GIVEN DATA:
-- ==== Sys2Proof/Machine/Core.lean ====
section
/-! DEFINITION. The machine as the host's interface takes it. -/

def Sys2Proof.core : Host.Core :=
  { State := Sys2Proof.Machine.State
    Fault := Sys2Proof.Machine.Fault
    Refusal := Sys2Proof.Machine.Refusal
    step := Sys2Proof.Machine.step
    reset := Sys2Proof.Machine.State.reset }
end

THE TASK: Each line, starting with the one containing "State := Sys2Proof.Machine.State" and ending with the last line of the records above, should be reproduced exactly.

TASK RESULT:
  { State := Sys2Proof.Machine.State
    Fault := Sys2Proof.Machine.Fault
    Refusal := Sys2Proof.Machine.Refusal
    step := Sys2Proof.Machine.step
    reset := Sys2Proof.Machine.State.reset }
end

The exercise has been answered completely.